Copy out every line of the records where the string "setReg" occurs.

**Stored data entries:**
╔══
-- ==== Sys2Proof/Machine/Copy.lean ====
section
/-! DEFINITION. The copy engines: a command's beginning, its acquire phase, its units and its release phase (R72, R298
to R313, R326). -/

namespace Sys2Proof.Machine

/-! ### One byte of an engine's access (R310) -/

/-- Whose access it is: a team's, or the stream engine's, which has no local memory; and the stream slot it serves. -/
structure CopyCtx where
  tk   : Option Nat
  k    : Nat
  /-- The command's number, for a team's. -/
  no   : Nat
  asn  : Nat
  root : Nat
  atH  : Bool
  deriving DecidableEq, Repr

/-- Whose translations an engine uses (R180): its core's data TLB, or the hub die's. -/
def CopyCtx.place (c : CopyCtx) : TlbPlace :=
  match c.tk with
  | some tk => .data (coreOf tk)
  | none => .hub

/-- Where a byte of a space lies, or the fault of reaching it. Log 105 (DESIGN CHOICE, unsafe). -/
def copyLoc (s : State) (c : CopyCtx) (k : Acc) (sp a : Nat) : State × Except TrapInfo Loc :=
  if sp = 0 then
    match s.ms.translate c.place c.asn c.root c.atH k (BitVec.ofNat 64 a) with
    | (ms, .error f) => ({ s with ms := ms }, .error (ti f a))
    | (ms, .ok x) => ({ s with ms := ms }, .ok (.g x a))
  else
    match c.tk with
    | none => (s, .error (ti .lmrange a))
    | some tk =>
      match CDesc.home s tk (CDesc.own { sp := sp, dec := false, addr := a } (s.team tk).bind.tidx) with
      | none => (s, .error (ti .lmrange a))
      | some h => if h.2.2 = 0 then (s, .error (ti .lmrange a)) else (s, .ok (.l h.1 h.2.1))

/-- What a destination byte receives: a byte of memory, or a value. -/
inductive CSrc where
  | mem (sp a : Nat)
  | imm (b : Byte)
  deriving DecidableEq, Repr

/-- A source byte, at its home and not through an L1. -/
def copyRead (s : State) (c : CopyCtx) (x : CSrc) : State × Except TrapInfo Byte :=
  match x with
  | .imm b => (s, .ok b)
  | .mem sp a =>
    match copyLoc s c .read sp a with
    | (s, .error f) => (s, .error f)
    | (s, .ok (.g x va)) => if s.ms.poisoned x.pa then (s, .error (ueAt true va)) else (s, .ok (s.ms.byteAt x.pa))
    | (s, .ok (.l core off)) =>
      if s.ms.lmBad core off then (s, .error (ueAt false a)) else (s, .ok (s.ms.lmByte core off))

/-- A unit's whole source, read before it writes (R304). -/
def copyReadAll (c : CopyCtx) : List (CSrc × Nat) → State → State × Except TrapInfo (List (Nat × Byte))
  | [], s => (s, .ok [])
  | x :: r, s =>
    match copyRead s c x.1 with
    | (s, .error f) => (s, .error f)
    | (s, .ok b) =>
      match copyReadAll c r s with
      | (s, .error f) => (s, .error f)
      | (s, .ok l) => (s, .ok ((x.2, b) :: l))

/-- The places a unit writes. -/
def copyPlaces (c : CopyCtx) (sp : Nat) : List (Nat × Byte) → State → State × Except TrapInfo (List (Loc × Nat × Byte))
  | [], s => (s, .ok [])
  | x :: r, s =>
    match copyLoc s c .write sp x.1 with
    | (s, .error f) => (s, .error f)
    | (s, .ok l) =>
      match copyPlaces c sp r s with
      | (s, .error f) => (s, .error f)
      | (s, .ok ls) => (s, .ok ((l, x.1, x.2) :: ls))

/-- Writes a byte; a peer's link has yet to acknowledge it (R401). -/
def copyPut (c : CopyCtx) (s : State) (x : Loc × Nat × Byte) : State :=
  match x.1 with
  | .g xl va =>
    let m := (s.ms.markWrite xl va).homeWrite xl.pa 1 x.2.2.toNat none
    let u : Unack :=
      match c.tk with
      | some tk => { who := .team tk, cmd := some c.no, asn := c.asn, va := va, pa := xl.pa, dead := false }
      | none => { who := .stream c.k, cmd := none, asn := c.asn, va := va, pa := xl.pa, dead := false }
    { s with ms := if isPeer xl.pa then { m with unacked := m.unacked ++ [u] } else m }
  | .l core off => { s with ms := s.ms.lmWrite core off 1 x.2.2.toNat }

/-- The 64-byte blocks of which every byte is listed. -/
def wholeBlocks (as : List Nat) : List Nat :=
  (as.filter (fun a => decide (a % 64 = 0) && (List.range 64).all (fun i => as.contains (a + i)))).map (· / 64)

def locPa : Loc × Nat × Byte → Option Nat
  | (.g x _, _) => some x.pa
  | (.l _ _, _) => none

def locLm : Loc × Nat × Byte → Option Nat
  | (.g _ _, _) => none
  | (.l core off, _) => some (lmKey core off)

/-- A unit's writes: its bytes, the whole blocks of a C syllable's unit rid of their poison (R326), and the full/empty bit of each granule whose
last byte `last` says has come (R52). -/
def copyWrite (s : State) (c : CopyCtx) (sp : Nat) (bs : List (Nat × Byte)) (last : Nat → Bool) :
    State × Option TrapInfo :=
  match copyPlaces c sp bs s with
  | (s, .error f) => (s, some f)
  | (s, .ok ls) =>
    let s := ls.foldl (copyPut c) s
    let ms := if c.tk.isSome then (wholeBlocks (ls.filterMap locPa)).foldl MemSys.unpoison s.ms else s.ms
    let lb := wholeBlocks (ls.filterMap locLm)
    let ms := { ms with lmPoison := ms.lmPoison.filter (fun b => !lb.contains b) }
    let ms := ls.foldl (fun (ms : MemSys) x =>
      match x.1 with
      | .g _ _ => ms
      | .l core off => if last x.2.1 then ms.setFull core off true else ms) ms
    ({ s with ms := ms }, none)

/-! ### The bytes of a unit (R303, R305, R307, R308) -/

/-- Bytes 256u to the end of a run of n bytes, at most 256 of them. -/
def unitBytes (n u : Nat) : List Nat := (List.range (min 256 (n - 256 * u))).map (256 * u + ·)

/-- R303: a plain run. -/
def cpyBytes (x y : CDesc) (n u : Nat) : List (CSrc × Nat) :=
  (unitBytes n u).map (fun b => (.mem y.sp (y.addr + b), x.addr + b))

/-- R305: byte b receives byte b mod 8 of the value. -/
def cfillBytes (x : CDesc) (v : Word) (n u : Nat) : List (CSrc × Nat) :=
  (unitBytes n u).map (fun b => (.imm (BitVec.ofNat 8 (v.toNat / 2 ^ (8 * (b % 8)))), x.addr + b))

/-- R308: the row and the unit within it. -/
def rowUnit (z : Word) (u : Nat) : Nat × Nat :=
  let per := (rowSize z + 255) / 256
  (u / per, u % per)
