/-! ### System calls (R157, R162, R208, R261, R353, R375) -/

/-- Whether a caller's call n is posted and still waits. -/
def State.calling (s : State) (c : Caller) (n : Nat) : Bool :=
  s.syscalls.any (fun x => decide (x.caller = c) && decide (x.num = n)) &&
  (match c with
   | .team tk => decide ((s.team tk).status = .forwarded)
   | .stream k => (s.stream k).active && (s.stream k).posted)

/-- The resident OS answers in s1 or t1. -/
def State.answer (s : State) (c : Caller) (v : Word) : State :=
  let s := { s with syscalls := s.syscalls.filter (fun x => decide (x.caller ≠ c)) }
  match c with
  | .team tk => s.setTeam tk { (s.team tk).setReg 1#5 v with status := .running, call := none }
  | .stream k => s.setStream k { (s.stream k).setReg 1#4 v with answered := true }

/-- The stream a caller belongs to. -/
def State.callerStream (s : State) (c : Caller) : Nat :=
  match c with
  | .team tk => (s.team tk).bind.slot
  | .stream k => k

/-- Argument register i of a call. -/
def State.callArg (s : State) (c : Caller) (i : Nat) : Word :=
  match c with
  | .team tk => (s.team tk).reg (BitVec.ofNat 5 i)
  | .stream k => (s.stream k).reg (BitVec.ofNat 4 i)

/-- The slots of a partition in ascending order. -/
def Partition.slotAt (p : Partition) (i : Nat) : Option Nat := ((List.range Config.streamSlots).filter p.slots.contains)[i]?

/-- What LAUNCH comes to (R375): its status, and the launch where that is 0. Log 39 (DEDUCED, safe). -/
def launchCall (s : State) (c : Caller) : State × Nat × Option (Nat × LaunchRec) :=
  let k := s.callerStream c
  let a := s.callArg c 1
  match (s.part (s.stream k).part).slotAt (s.callArg c 2).toNat with
  | none => (s, 1, none)
  | some d =>
    if a.toNat % 64 ≠ 0 then (s, 2, none)
    else
      match readWords s k a 8 with
      | (s, none) => (s, 2, none)
      | (s, some l) =>
        let r := recordOf (fun i => l.getD i 0#64)
        if 16 ≤ (s.stream d).devq.length then (s, 3, none)
        else if r.load || !r.zeros then (s, 4, none)
        else
          let u := (s.stream k).lrec
          (s, 0, some (d, { r with cls := if r.cls.ult u.cls then u.cls else r.cls, debug := u.debug }))

/-- LAUNCH (R375). -/
def execLaunch (c : Caller) (s : State) : Out :=
  if !s.calling c 2 then .next s
  else
    let x := s.stream (s.callerStream c)
    match launchCall s c with
    | (s, st, none) => .next (s.answer c (BitVec.ofNat 64 st))
    | (s, _, some (d, r)) =>
      let s := s.setStream d { s.stream d with devq := (s.stream d).devq ++ [(r, x.ctx)] }
      .next (takeNext (s.answer c 0#64) d)

/-- The capacities of a script, each read at its home; none where one cannot be read. -/
def readCaps (s : State) (k : Nat) (a : Word) : Nat → State × Option (List Nat)
  | 0 => (s, some [])
  | n + 1 =>
    match readCaps s k a n with
    | (s, none) => (s, none)
    | (s, some l) =>
      match streamXlat s k .read (a + BitVec.ofNat 64 (2 * n)) with
      | (s, .error _) => (s, none)
      | (s, .ok x) =>
        if inScaleArea x.ent (a.toNat + 2 * n) || s.ms.poisoned x.pa then (s, none) else (s, some (l ++ [s.ms.homeRead x.pa 2]))

/-- CAPSCRIPT (R208, R261): the lowest status that holds. -/
def execCapscript (c : Caller) (s : State) : Out :=
  match c with
  | .stream _ => .next s
  | .team tk =>
    if !s.calling c 3 then .next s
    else
      let k := s.callerStream c
      let n := (s.callArg c 2).toNat
      let a := s.callArg c 1
      if !(s.stream k).lrec.debug then .next (s.answer c 1#64)
      else if n = 0 ∨ 16 < n then .next (s.answer c 2#64)
      else if a.getLsbD 0 then .next (s.answer c 3#64)
      else
        match readCaps s k a n with
        | (s, none) => .next (s.answer c 3#64)
        | (s, some l) => .next ((s.setTeam tk { s.team tk with script := some { caps := l, pos := 0 } }).answer c 0#64)

end Sys2Proof.Machine
end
╚══
**EXERCISE ANSWER:**
  | .team tk => s.setTeam tk { (s.team tk).setReg 1#5 v with status := .running, call := none }
  | .stream k => s.setStream k { (s.stream k).setReg 1#4 v with answered := true }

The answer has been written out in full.